This recipe came to me from my friend Kari’s grandma. Challah (pronounced like “holla”) is a traditional Jewish bread made to eat on the Sabbath and on special holidays. After I attempted to make challah from a generic cookbook in my early bread-baking days, Kari set me on the right path with her family’s traditional loaf. I was hooked, and I think you will be too.
Makes 3 large loaves (freezes well)
2 ½ cups hot water
2 tsp salt
½ cup vegetable or olive oil
1/8 tsp saffron (optional, but it gives nice color and flavor)
½ cup sugar or honey
½ cup warm water
6 tsp instant yeast
5 eggs, beaten at room temp
10 cups bread flour
1 egg beaten with a little water for brushing loaves
- In a very large bowl, mix together 2 ½ cups hot water, salt, sugar, oil, and saffron.

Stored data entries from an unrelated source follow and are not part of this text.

-- ==== Sys2Proof/Machine/Matrix.lean ====
section
/-!
DEFINITION. Group-collective instructions of the matrix engine, the accumulator pair, and atom.xadd (R220 to R225, R290, R298,
R312 to R364, R545 to R548).
-/

namespace Sys2Proof.Machine

/-! ### The accumulator pair (R318 to R322) -/

/-- The state in which the issuing group owns the pair: it has it, or takes it now (R318, R319). -/
def State.takePair (s : State) (a : At) : State :=
  let core := nth a.b.cores a.gi 0
  if (s.pairOwner a.b.cluster core).isSome then s else s.givePair a.b.cluster core a.b.id a.gi

/-- ACCUMULATOR_GRANT (R319, R320): a free pair goes to the group first in line. -/
def execAccumulatorGrant (cluster core : Nat) (s : State) : Host.Outcome State Fault Refusal :=
  .next (match s.pairOwner cluster core, s.nextOwner cluster core with
    | none, some n => s.givePair cluster core n.1 n.2
    | _, _ => s)

/-- The pair of a group that has ended is free (R214, R321). -/
def State.settleGroup (s : State) (blk grp : Nat) : State :=
  match s.group blk grp with
  | some g =>
    if g.over then s.setCompute { s.compute with pairs := s.compute.pairs.filter fun p => !(p.blk == blk && p.grp == grp) } else s
  | none => s

/-- Accumulator tile `n` of a group. -/
def Group.acc (g : Group) (n : Nat) : AccTile := if n = 0 then g.a0 else g.a1

/-- The group with another accumulator tile. -/
def Group.setAcc (g : Group) (n : Nat) (t : AccTile) : Group := if n = 0 then { g with a0 := t } else { g with a1 := t }

/-- SR_ASTAT: INEXACT_LOW of a tile is bit 2n and OVERFLOW_HIGH bit 2n + 1 (R300, R350). -/
def Group.raiseAstat (g : Group) (bit : Nat) (on : Bool) : Group := if on then { g with astat := g.astat ||| (1#4 <<< bit) } else g

/-- What an operation of an engine makes of the group, with the bits that it sets and the cycle in which it does (R302). -/
def Group.raising (g : Group) (cycle : Nat) (f : Group → State × Group) : State × Group :=
  let r := f { g with astat := 0, vstat := 0, range := false }
  let old := if g.raised.cycle = cycle then g.raised else ⟨cycle, 0, 0, false⟩
  (r.1, { r.2 with
    astat := g.astat ||| r.2.astat, vstat := g.vstat ||| r.2.vstat, range := g.range || r.2.range,
    raised := ⟨cycle, old.astat ||| r.2.astat, old.vstat ||| r.2.vstat, old.range || r.2.range⟩ })

/-- A read of a tile that meets an out-of-window element sets OVERFLOW_HIGH (R350). -/
def Group.readAcc (g : Group) (n : Nat) : Group := g.raiseAstat (2 * n + 1) (g.acc n).anyOut

/-! ### Issue (R221 to R225, R314, R433) -/

/-- An exception of the issuer lane. -/
def At.raise (a : At) (x : Exc) (info : Nat) : Effect := .raise x (maskOf [a.g.issuer]) info

/-- The instruction joins its engine, with its scalar operands as they stand, behind those that its core has issued (R433). -/
def At.enqueue (a : At) (pipe : Pipe) (s : State) : Effect :=
  let before := (s.vectorOps a.b.cluster (nth a.b.cores a.gi 0)).map (·.order)
  .done { a.g with
      ops := a.g.ops ++ [{ pipe, pc := a.i.pc, word := a.i.word, ext := a.i.ext, s1 := a.scalar a.i.src1, s2 := a.scalar a.i.src2,
                           sd := a.scalar a.i.dst, seq := a.g.nextOp, order := before.foldl max 0 + 1 }],
      nextOp := a.g.nextOp + 1 } s

/-- An anchored tile is needed for slices, and one in the FP32 form raises OPERAND (R341). -/
def AccTile.isFp32 : AccTile → Bool
  | .fp32 _ => true
  | .anchored _ _ => false

/-- An mma issues (R298, R326, R331, R341): whether a slice product finds the anchored form is known once the instructions before it on
its tile have completed. -/
def mmaEffect (a : At) (s : State) : Effect :=
  let i := a.i
  let oa := a.scalar i.src1
  let ob := a.scalar i.src2
  let n := (a.opd i.dst).number
  let slices := decide (4 ≤ i.op)
  if oa % 64 ≠ 0 then a.raise .operand oa
  else if ob % 64 ≠ 0 then a.raise .operand ob
  else if slices && a.g.tilePending a.b.regs n then .wait s
  else if slices && (a.g.acc n).isFp32 then a.raise .operand oa
  else if !(a.b.holds oa (i.panelBytes 64)) then a.raise .blockRange oa
  else if !(a.b.holds ob (i.panelBytes 128)) then a.raise .blockRange ob
  else a.enqueue .multiply (s.takePair a)

/-- acc.anchor issues (R343, R344). -/
def anchorEffect (a : At) (s : State) : Effect :=
  let v := signedNat 64 (a.scalar a.i.src1)
  if a.i.mod = 0 ∧ (v < -4096 ∨ 4095 < v) then a.raise .operand (a.scalar a.i.src1)
  else a.enqueue .readout (s.takePair a)

/-- acc.read issues (R352, R353); raw output needs the anchored form, as a slice product does. -/
def accReadEffect (a : At) (s : State) : Effect :=
  let off := a.scalar a.i.src2
  let n := (a.opd a.i.src1).number
  if off % 64 ≠ 0 then a.raise .operand off
  else if a.i.mod = 2 ∧ a.g.tilePending a.b.regs n then .wait s
  else if a.i.mod = 2 ∧ (a.g.acc n).isFp32 then a.raise .operand off
  else if a.b.holds off (readBytes a.i.mod) then a.enqueue .readout (s.takePair a)
  else a.raise .blockRange off

/-- acc.zero issues (R335). -/
def accZeroEffect (a : At) (s : State) : Effect := a.enqueue .readout (s.takePair a)

/-- MMA_MX8 (R312). -/
def execMmaMx8 (r : SubRef) (s : State) : Host.Outcome State Fault Refusal := onIssue 0x10 0 mmaEffect r s

/-- MMA_MX6 (R312). -/
def execMmaMx6 (r : SubRef) (s : State) : Host.Outcome State Fault Refusal := onIssue 0x10 1 mmaEffect r s

/-- MMA_MX4 (R312). -/
def execMmaMx4 (r : SubRef) (s : State) : Host.Outcome State Fault Refusal := onIssue 0x10 2 mmaEffect r s

/-- MMA_XI8 (R312). -/
def execMmaXi8 (r : SubRef) (s : State) : Host.Outcome State Fault Refusal := onIssue 0x10 3 mmaEffect r s

/-- MMA_SF32 (R341, R357). -/
def execMmaSf32 (r : SubRef) (s : State) : Host.Outcome State Fault Refusal := onIssue 0x10 4 mmaEffect r s

/-- MMA_SF64 (R341, R358). -/
def execMmaSf64 (r : SubRef) (s : State) : Host.Outcome State Fault Refusal := onIssue 0x10 5 mmaEffect r s

/-- ACC_ANCHOR (R343). -/
def execAccAnchor (r : SubRef) (s : State) : Host.Outcome State Fault Refusal := onIssue 0x10 8 anchorEffect r s

/-- ACC_READ (R352). -/
def execAccRead (r : SubRef) (s : State) : Host.Outcome State Fault Refusal := onIssue 0x10 9 accReadEffect r s

/-- ACC_ZERO (R335). -/
def execAccZero (r : SubRef) (s : State) : Host.Outcome State Fault Refusal := onIssue 0x10 10 accZeroEffect r s

/-! ### Completion -/

/-- Engine time of the matrix engine (R703, R801, R806). -/
def State.matrixTime (s : State) (b : Block) (cycles : Nat) : State :=
  let x := s.ctx b.ctx
  (((s.count 0 cycles).count (24 + b.cluster / 24) cycles).progCount b.cluster b.ctx 2 cycles).putCtx b.ctx
    { x with acct := { x.acct with matrix := (x.acct.matrix + cycles) % 2 ^ 64 } }

/-- The multiply or read-out pipe performs an instruction on the group's tile (R312, R335 to R355). -/
def State.matrixOp (s : State) (b : Block) (g : Group) (o : GcOp) : State × Group :=
  let i := insnOf o.pc o.word o.ext
  let n := (opdOf b.regs i.dst).number
  match i.op with
  | 8 =>
    (s.matrixTime b 1,
     g.setAcc n (.anchored (if i.mod = 1 then none else some (signedNat 64 o.s1)) (List.replicate accSize AnchEl.zero)))
  | 9 =>
    let m := (opdOf b.regs i.src1).number
    ((s.bmWrite b o.s2 ((g.acc m).output i.mod)).matrixTime b (if i.mod = 0 then 64 else if i.mod = 1 then 128 else 512), g.readAcc m)
  | 10 => (s.matrixTime b 1, g.setAcc n AccTile.zero)
  | _ =>
    let r := mmaTile (mmaKind i.op i.mod) i.blk16 i.overwrite i.imm (s.bmRead b o.s1 (i.panelBytes 64))
      (s.bmRead b o.s2 (i.panelBytes 128)) (g.acc n)
    let t := s.matrixTime b (i.imm * mmaCycles i.op)
    (if r.2 then t.progCount b.cluster b.ctx 0x12 1 else t, (g.setAcc n r.1).raiseAstat (2 * n) r.2)

/-- MATRIX_OP_COMPLETE (R314, R315): the group's oldest instruction in the engines completes. -/
def execMatrixOpComplete (blk grp : Nat) (s : State) : Host.Outcome State Fault Refusal :=
  .next (match s.block blk, s.group blk grp with
    | some b, some g =>
      match g.ops with
      | o :: rest =>
        if o.pipe == .vector || g.stopped then s
        else
          let r := { g with ops := rest }.raising s.abaom.posts fun h => s.matrixOp b h o
          (r.1.putGroup blk grp r.2).settleGroup blk grp
      | [] => s
    | _, _ => s)

/-! ### Anchored cells (R290, R356, R545 to R548) -/

/-- A cell after one element of a sum of 192 bits, an anchor of 32 bits, and flags NAN PINF NINF HUGE_POS HUGE_NEG INX at their
places in word 3 (R546). -/
def cellAdd (cell : List Byte) (sum anchor flags : Nat) : List Byte :=
  let old := leNat (cell.take 24)
  let w3 := leNat (cell.drop 24)
  let f := flags &&& 0x7D
  if w3 / 128 % 2 = 0 then
    leBytes 24 ((old + sum) % 2 ^ 192) ++ leBytes 8 (2 ^ 32 * (anchor % 2 ^ 32) + (w3 % 2 ^ 32 ||| 0x80 ||| f))
  else if w3 / 2 ^ 32 = anchor % 2 ^ 32 then leBytes 24 ((old + sum) % 2 ^ 192) ++ leBytes 8 (w3 ||| f)
  else cell.take 24 ++ leBytes 8 (w3 ||| 0x100)

/-- The flags of an element as word 3 of a cell holds them (R545). -/
def AnchEl.cellFlags (el : AnchEl) : Nat :=
  flagNat el.inx + 4 * flagNat el.hugeNeg + 8 * flagNat el.hugePos + 16 * flagNat el.ninf + 32 * flagNat el.pinf + 64 * flagNat el.nan

/-- The memory ALU adds cells at consecutive addresses: sum, anchor and flags of each (R544, R546). -/
def State.addCells (s : State) (pa : Nat) : List (Nat × Nat × Nat) → State
  | [] => s
  | c :: l => (s.hbmWrite pa (cellAdd (s.hbmRead pa 32) c.1 c.2.1 c.2.2)).addCells (pa + 32) l

/-- Cells for a range of HBM, with what that does to the lines' holders (R527). -/
def State.farCells (s : State) (pa : Nat) (cells : List (Nat × Nat × Nat)) (cls : MemClass) (partition ctx : Option Nat) : State :=
  let lines := ((List.range cells.length).map fun k => (pa + 32 * k) / 256).eraseDups
  let t := lines.foldl (fun t n =>
    t.farLine n ((List.range cells.length).countP fun k => (pa + 32 * k) / 256 == n) 0 cls partition ctx) s
  t.addCells pa cells

/-- The cell that an anchored element sends (R356, R545). -/
def elementCell (anchor : Int) (el : AnchEl) : Nat × Nat × Nat :=
  ((el.sum.signExtend 192).toNat, (BitVec.ofInt 32 anchor).toNat, el.cellFlags)

/-- The payload of an XADD frame (R582). -/
def cellsPayload (cells : List (Nat × Nat × Nat)) : List Byte :=
  wordsPayload (cells.flatMap fun c =>
    [c.1 % 2 ^ 64, c.1 / 2 ^ 64 % 2 ^ 64, c.1 / 2 ^ 128 % 2 ^ 64, 2 ^ 32 * c.2.1 + 128 + c.2.2])

/-- One piece of a row of cells is added, or sent to its far device (R290, R478, R582). -/
def State.xaddPiece (s : State) (a : At) (p : LanePiece) (cells : List (Nat × Nat × Nat)) : State :=
  match s.pieceHome .atomic p with
  | some pa => s.farCells pa cells .high (some (s.partOf (a.b.cluster / 24))) (some a.b.ctx)
  | none =>
    match p.piece.target with
    | .tie node w off =>
      let id := s.xlat.nextTie
      let t := s.setXlat { s.xlat with nextTie := id + 1 }
      let bytes := cellsPayload cells
      (t.flowSend { t.headTo opXadd node kTie a.b.ctx with window := w, offset := off, length := bytes.length } bytes
        (.tieWrite id a.b.ctx p.piece.va a.b.cluster a.b.id a.gi .alu w .atomic)).getD t
    | .local_ _ => s

/-- The rows of an atom.xadd, as accesses of the issuer lane (R290). -/
def At.xaddRows (a : At) : List LaneAccess :=
  let cols := a.i.ext % 256
  (List.range (a.i.ext / 256 % 256)).map fun r =>
    ⟨a.g.issuer, (a.scalar a.i.src1 + r * a.scalar a.i.src2) % 2 ^ 64, 32 * cols⟩

/-- Each piece of the rows with the cells that go there, in row order. -/
def State.xaddAll (a : At) : List LanePiece → List (Nat × Nat × Nat) → State → State
  | [], _, s => s
  | p :: l, cells, s =>
    State.xaddAll a l (cells.drop (p.piece.size / 32)) (s.xaddPiece a p (cells.take (p.piece.size / 32)))

/-- The elements of the tile that an atom.xadd reads, in row order (R290). -/
def At.xaddElements (a : At) (els : List AnchEl) : List AnchEl :=
  (List.range (a.i.ext / 256 % 256)).flatMap fun r => (List.range (a.i.ext % 256)).map fun c => nth els (128 * r + c) AnchEl.zero

/-- The cells that the rows of an atom.xadd send, in row order. -/
def At.xaddCells (a : At) (anchor : Int) (els : List AnchEl) : List (Nat × Nat × Nat) :=
  (a.xaddElements els).map (elementCell anchor)

/-- Cells at consecutive offsets of the block's memory (R281, R290, R546). -/
def State.addBlockCells (b : Block) (off : Nat) : List (Nat × Nat × Nat) → State → State
  | [], s => s
  | c :: l, s => State.addBlockCells b (off + 32) l (s.bmWrite b off (cellAdd (s.bmRead b off 32) c.1 c.2.1 c.2.2))

/-- The rows of cells of an atom.xadd that names the block's memory, in row order. DEDUCED (R281 gives SPACE to the atomic class). -/
def State.xaddBlock (a : At) : List LaneAccess → List (Nat × Nat × Nat) → State → State
  | [], _, s => s
  | x :: l, cells, s =>
    State.xaddBlock a l (cells.drop (x.size / 32)) (State.addBlockCells a.b x.va (cells.take (x.size / 32)) s)

/-- The group after an atom.xadd: OVERFLOW_HIGH is set when an element that it reads is out of window (R350). -/
def At.xaddRead (a : At) (s : State) (n : Nat) (els : List AnchEl) : Group :=
  (a.g.raising s.abaom.posts fun g => (s, g.raiseAstat (2 * n + 1) ((a.xaddElements els).any AnchEl.out))).2

/-- The tile's cells go to memory; a pending anchor sends nothing (R356, R548). -/
def xaddSend (anchor : Option Int) (send : Int → State) (s : State) : State :=
  match anchor with
  | none => s
  | some v => send v

/-- atom.xadd (R242, R281, R285, R290, R304, R350, R356, R546, R548): it reads the tile as the instructions before it leave it. -/
def xaddEffect (a : At) (s : State) : Effect :=
  let n := (a.opd a.i.dst).number
  if a.g.tilePending a.b.regs n then .wait s
  else
    match a.g.acc n with
    | .fp32 _ => a.raise .operand (a.scalar a.i.src1)
    | .anchored anchor els =>
      match badLanes a.xaddRows fun x => x.va % 32 != 0 with
      | x :: _ => a.raise .align x.va
      | [] =>
        if a.i.blockMem then
          match a.outside a.xaddRows with
          | x :: _ => a.raise .blockRange x.va
          | [] =>
            if a.blockWaits true a.xaddRows then .wait s
            else
              let t := s.takePair a
              .done (a.xaddRead s n els) (xaddSend anchor (fun v => State.xaddBlock a a.xaddRows (a.xaddCells v els) t) t)
        else if a.sysWaits s then .wait s
        else
          match a.translate .alu .atomic a.xaddRows s with
          | (t, none) => a.stalled .alu .atomic a.xaddRows t s
          | (t, some l) =>
            match t.tieFaults a .alu .atomic l with
            | some e => e
            | none =>
              if t.piecesPoisoned .atomic l then .poison
              else
                let u := t.takePair a
                .done (a.xaddRead s n els) (xaddSend anchor (fun v => State.xaddAll a l (a.xaddCells v els) u) u)

/-- ATOM_XADD (R290). -/
def execAtomXadd (r : SubRef) (s : State) : Host.Outcome State Fault Refusal := onIssue 0x04 0x20 xaddEffect r s

end Sys2Proof.Machine
end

Let stand until cool to the touch.
- Dissolve yeast in ½ cup warm water and add a pinch of flour. Set aside for 5 minutes.
- When the water mixture is cooled, add yeast, eggs, and 5 cups flour, 1 cup at a time.
- Add the remaining flour gradually until the dough can be lifted out onto a floured surface. Knead for about 10 minutes, until the dough is smooth and elastic. It may be easier to divide the dough in half for kneading.
- Place the dough in a lightly oiled bowl and roll it around to cover with oil. Cover the bowl with a dishtowel, and place in a warm spot to rise until doubled, about 1 hour.
- Fold the dough on itself several times to punch down. Cover again and let rise until doubled, between 45 minutes and 1 hour.
- Tip the dough out onto a well-floured surface. Divide into 9 balls, 3 for each loaf (if you want smaller loaves, make smaller balls and increase the number by multiples of 3 for each loaf). Roll each ball into ropes of equal length (between 12 and 15 inches). Pinch the ends of 3 ropes together and braid the strands together, pinching the ends together again and transferring the braid to a greased cookie sheet. Repeat for the next two loaves. Cover and let rise until pillowy, between 30-45 minutes.
- Preheat oven to 350⁰. Brush the loaves with egg wash, getting all the way to the bottom and in the cracks. Bake loaves for 20-30 minutes, or until golden brown. Check the bottoms as the loaves get close to done so that it doesn’t get overly brown.
- *This recipe makes a lot of bread, but don’t let that scare you off. The loaves freeze well wrapped in foil, make wonderful French toast, and few people will turn down a gift of homemade bread!